#### [WHAT IS NEEDED]
Whenever a line below includes the word "register", copy that line.

___ TASK MATERIAL

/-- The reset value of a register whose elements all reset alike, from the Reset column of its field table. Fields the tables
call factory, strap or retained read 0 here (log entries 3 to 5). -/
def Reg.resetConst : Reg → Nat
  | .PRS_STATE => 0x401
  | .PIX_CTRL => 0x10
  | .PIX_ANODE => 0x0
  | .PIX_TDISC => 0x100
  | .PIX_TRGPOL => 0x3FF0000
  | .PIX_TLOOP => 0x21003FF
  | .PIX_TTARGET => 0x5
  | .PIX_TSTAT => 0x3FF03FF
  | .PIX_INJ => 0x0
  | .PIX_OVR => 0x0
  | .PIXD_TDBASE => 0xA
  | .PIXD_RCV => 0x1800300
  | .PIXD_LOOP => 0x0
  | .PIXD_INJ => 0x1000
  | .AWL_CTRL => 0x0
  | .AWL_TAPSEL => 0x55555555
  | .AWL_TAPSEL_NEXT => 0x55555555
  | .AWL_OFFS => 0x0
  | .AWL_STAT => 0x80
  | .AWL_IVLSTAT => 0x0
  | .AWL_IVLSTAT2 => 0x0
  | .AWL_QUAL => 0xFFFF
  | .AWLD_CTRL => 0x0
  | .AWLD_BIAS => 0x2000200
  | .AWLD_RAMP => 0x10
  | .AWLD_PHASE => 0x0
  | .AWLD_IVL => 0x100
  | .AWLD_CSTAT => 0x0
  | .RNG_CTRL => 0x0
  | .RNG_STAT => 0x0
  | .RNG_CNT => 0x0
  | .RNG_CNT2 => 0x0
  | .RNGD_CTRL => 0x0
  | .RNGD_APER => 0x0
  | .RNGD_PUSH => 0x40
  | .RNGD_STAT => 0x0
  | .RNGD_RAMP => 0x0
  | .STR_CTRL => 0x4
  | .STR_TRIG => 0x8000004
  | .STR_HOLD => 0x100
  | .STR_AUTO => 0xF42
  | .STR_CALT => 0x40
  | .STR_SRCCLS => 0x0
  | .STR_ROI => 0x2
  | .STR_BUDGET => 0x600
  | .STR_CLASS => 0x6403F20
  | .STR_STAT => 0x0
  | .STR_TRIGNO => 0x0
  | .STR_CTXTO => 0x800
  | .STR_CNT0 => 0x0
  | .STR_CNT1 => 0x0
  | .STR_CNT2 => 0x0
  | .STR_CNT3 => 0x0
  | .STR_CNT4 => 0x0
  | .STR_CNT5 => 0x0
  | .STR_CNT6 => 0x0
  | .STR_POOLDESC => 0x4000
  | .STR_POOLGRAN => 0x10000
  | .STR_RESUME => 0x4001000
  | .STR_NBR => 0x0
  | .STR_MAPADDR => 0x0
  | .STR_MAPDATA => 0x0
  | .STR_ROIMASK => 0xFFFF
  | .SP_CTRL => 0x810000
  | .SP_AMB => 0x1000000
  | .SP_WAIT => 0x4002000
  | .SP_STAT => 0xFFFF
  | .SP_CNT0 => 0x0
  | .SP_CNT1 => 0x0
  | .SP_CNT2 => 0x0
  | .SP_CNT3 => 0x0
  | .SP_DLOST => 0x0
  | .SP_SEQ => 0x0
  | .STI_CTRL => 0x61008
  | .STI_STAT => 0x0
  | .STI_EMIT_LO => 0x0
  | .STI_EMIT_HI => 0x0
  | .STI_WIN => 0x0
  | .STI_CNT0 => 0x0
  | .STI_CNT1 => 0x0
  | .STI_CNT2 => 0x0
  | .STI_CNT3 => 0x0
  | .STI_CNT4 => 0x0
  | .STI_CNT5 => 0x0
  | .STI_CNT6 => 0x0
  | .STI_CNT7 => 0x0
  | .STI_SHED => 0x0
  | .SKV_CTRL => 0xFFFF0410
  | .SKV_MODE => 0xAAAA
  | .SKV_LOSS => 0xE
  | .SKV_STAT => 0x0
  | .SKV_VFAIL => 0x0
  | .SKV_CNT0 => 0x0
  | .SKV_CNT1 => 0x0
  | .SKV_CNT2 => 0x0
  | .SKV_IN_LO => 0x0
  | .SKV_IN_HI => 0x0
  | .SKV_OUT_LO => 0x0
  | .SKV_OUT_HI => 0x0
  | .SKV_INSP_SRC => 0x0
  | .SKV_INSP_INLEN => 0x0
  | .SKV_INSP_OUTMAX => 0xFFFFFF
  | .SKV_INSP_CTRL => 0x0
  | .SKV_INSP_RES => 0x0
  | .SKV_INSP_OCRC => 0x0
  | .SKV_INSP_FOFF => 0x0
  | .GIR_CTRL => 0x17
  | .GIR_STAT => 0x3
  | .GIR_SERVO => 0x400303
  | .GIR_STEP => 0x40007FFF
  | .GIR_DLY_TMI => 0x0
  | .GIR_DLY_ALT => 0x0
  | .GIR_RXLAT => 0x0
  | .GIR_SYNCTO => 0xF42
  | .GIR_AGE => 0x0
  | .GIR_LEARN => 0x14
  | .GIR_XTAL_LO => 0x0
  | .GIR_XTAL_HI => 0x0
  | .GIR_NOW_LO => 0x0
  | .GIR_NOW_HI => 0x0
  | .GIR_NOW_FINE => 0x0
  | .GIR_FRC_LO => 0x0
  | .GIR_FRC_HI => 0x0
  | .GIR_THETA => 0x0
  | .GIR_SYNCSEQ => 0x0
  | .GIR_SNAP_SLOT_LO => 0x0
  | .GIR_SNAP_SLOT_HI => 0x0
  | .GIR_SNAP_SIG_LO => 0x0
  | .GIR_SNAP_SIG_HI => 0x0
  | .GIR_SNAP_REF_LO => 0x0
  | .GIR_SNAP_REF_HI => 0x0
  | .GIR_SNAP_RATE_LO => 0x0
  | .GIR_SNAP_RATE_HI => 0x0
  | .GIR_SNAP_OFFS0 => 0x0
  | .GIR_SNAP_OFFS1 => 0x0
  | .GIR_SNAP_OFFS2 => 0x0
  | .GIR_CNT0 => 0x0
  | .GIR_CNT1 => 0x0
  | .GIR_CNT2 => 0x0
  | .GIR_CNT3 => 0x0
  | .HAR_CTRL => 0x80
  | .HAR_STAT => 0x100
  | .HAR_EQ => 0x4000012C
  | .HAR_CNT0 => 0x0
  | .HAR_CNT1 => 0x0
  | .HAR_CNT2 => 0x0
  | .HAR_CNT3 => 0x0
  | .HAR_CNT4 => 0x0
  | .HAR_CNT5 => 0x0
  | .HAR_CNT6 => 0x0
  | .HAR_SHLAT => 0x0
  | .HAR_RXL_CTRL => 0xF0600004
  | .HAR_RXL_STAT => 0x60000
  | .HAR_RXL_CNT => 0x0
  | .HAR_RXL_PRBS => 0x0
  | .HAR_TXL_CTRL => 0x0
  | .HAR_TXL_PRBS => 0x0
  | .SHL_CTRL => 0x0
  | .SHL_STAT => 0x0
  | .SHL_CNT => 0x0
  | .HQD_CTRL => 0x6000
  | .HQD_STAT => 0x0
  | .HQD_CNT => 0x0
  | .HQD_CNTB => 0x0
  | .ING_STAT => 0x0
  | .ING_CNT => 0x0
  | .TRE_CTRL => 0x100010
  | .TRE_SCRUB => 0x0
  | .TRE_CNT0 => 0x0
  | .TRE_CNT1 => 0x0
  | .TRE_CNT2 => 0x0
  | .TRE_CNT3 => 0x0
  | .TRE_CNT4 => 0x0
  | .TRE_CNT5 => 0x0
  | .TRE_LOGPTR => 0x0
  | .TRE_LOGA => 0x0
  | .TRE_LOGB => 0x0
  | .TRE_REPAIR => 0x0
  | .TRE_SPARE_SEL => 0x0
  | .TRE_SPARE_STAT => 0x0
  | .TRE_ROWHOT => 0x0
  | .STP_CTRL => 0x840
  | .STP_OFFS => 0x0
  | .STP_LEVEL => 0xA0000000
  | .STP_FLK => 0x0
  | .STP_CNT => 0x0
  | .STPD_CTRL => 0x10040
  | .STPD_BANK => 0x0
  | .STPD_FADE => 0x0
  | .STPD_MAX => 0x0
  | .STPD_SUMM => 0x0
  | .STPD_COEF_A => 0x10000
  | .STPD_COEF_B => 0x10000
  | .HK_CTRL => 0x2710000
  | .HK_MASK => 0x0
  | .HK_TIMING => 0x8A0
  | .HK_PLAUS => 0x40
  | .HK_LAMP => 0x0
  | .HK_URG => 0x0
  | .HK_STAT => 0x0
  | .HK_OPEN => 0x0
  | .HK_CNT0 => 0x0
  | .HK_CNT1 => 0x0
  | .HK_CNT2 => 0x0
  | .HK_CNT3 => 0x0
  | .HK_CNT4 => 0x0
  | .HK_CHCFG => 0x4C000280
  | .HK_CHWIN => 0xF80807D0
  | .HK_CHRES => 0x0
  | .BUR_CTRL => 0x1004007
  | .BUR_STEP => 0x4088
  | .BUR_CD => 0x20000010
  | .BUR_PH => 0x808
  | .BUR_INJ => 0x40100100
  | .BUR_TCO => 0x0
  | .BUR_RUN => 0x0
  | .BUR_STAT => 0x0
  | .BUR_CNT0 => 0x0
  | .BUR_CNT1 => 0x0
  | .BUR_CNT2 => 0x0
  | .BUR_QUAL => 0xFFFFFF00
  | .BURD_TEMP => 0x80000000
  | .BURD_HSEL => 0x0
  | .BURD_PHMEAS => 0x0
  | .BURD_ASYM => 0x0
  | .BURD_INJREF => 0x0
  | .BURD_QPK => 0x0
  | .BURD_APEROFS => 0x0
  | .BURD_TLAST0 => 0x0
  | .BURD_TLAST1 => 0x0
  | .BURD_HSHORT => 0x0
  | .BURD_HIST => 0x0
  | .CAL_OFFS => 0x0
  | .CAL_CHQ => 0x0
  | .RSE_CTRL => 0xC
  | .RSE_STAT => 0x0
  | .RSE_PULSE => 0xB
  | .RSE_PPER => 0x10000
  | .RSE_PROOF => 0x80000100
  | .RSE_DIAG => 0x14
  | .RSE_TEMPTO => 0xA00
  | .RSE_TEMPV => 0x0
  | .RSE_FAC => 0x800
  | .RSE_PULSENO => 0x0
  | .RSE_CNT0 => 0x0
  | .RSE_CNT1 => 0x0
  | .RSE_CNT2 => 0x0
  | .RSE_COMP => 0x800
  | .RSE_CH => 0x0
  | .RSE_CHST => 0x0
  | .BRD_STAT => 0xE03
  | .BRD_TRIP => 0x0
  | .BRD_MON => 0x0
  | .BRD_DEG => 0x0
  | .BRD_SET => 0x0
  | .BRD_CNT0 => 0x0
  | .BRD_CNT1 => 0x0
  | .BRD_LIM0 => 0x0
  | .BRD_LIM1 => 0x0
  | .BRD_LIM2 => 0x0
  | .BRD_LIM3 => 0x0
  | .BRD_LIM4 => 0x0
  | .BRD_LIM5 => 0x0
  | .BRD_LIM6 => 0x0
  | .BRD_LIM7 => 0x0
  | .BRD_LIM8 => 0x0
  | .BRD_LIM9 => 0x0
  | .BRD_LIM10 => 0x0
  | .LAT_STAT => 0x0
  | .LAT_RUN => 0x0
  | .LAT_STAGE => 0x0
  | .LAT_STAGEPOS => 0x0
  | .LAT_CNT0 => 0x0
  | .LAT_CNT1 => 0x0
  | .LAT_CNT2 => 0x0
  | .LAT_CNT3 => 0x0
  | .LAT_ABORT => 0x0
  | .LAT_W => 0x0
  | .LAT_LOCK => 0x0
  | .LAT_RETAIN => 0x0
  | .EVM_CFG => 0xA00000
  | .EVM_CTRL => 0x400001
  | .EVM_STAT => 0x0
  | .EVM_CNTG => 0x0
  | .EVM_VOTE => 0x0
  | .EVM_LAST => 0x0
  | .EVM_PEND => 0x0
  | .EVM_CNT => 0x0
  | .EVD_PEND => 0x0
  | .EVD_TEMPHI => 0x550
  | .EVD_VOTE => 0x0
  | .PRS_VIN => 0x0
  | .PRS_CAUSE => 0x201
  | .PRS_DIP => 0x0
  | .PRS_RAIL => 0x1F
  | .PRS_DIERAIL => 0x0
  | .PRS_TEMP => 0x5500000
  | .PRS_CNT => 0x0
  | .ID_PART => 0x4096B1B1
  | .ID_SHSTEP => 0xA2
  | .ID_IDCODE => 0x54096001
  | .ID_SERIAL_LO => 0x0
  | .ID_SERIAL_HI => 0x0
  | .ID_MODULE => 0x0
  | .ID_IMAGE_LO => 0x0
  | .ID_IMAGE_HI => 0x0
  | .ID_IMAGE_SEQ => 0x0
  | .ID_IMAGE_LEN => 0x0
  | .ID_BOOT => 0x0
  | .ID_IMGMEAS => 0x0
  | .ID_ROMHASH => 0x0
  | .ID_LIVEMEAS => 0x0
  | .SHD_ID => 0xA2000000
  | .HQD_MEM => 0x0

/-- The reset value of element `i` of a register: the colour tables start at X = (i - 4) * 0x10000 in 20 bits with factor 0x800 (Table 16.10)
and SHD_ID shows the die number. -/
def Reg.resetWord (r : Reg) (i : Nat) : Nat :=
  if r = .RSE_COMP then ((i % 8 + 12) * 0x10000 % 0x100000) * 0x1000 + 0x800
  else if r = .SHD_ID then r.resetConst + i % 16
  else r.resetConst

______

#### [RESPONSE BOX]
/-- The reset value of a register whose elements all reset alike, from the Reset column of its field table. Fields the tables
/-- The reset value of element `i` of a register: the colour tables start at X = (i - 4) * 0x10000 in 20 bits with factor 0x800 (Table 16.10)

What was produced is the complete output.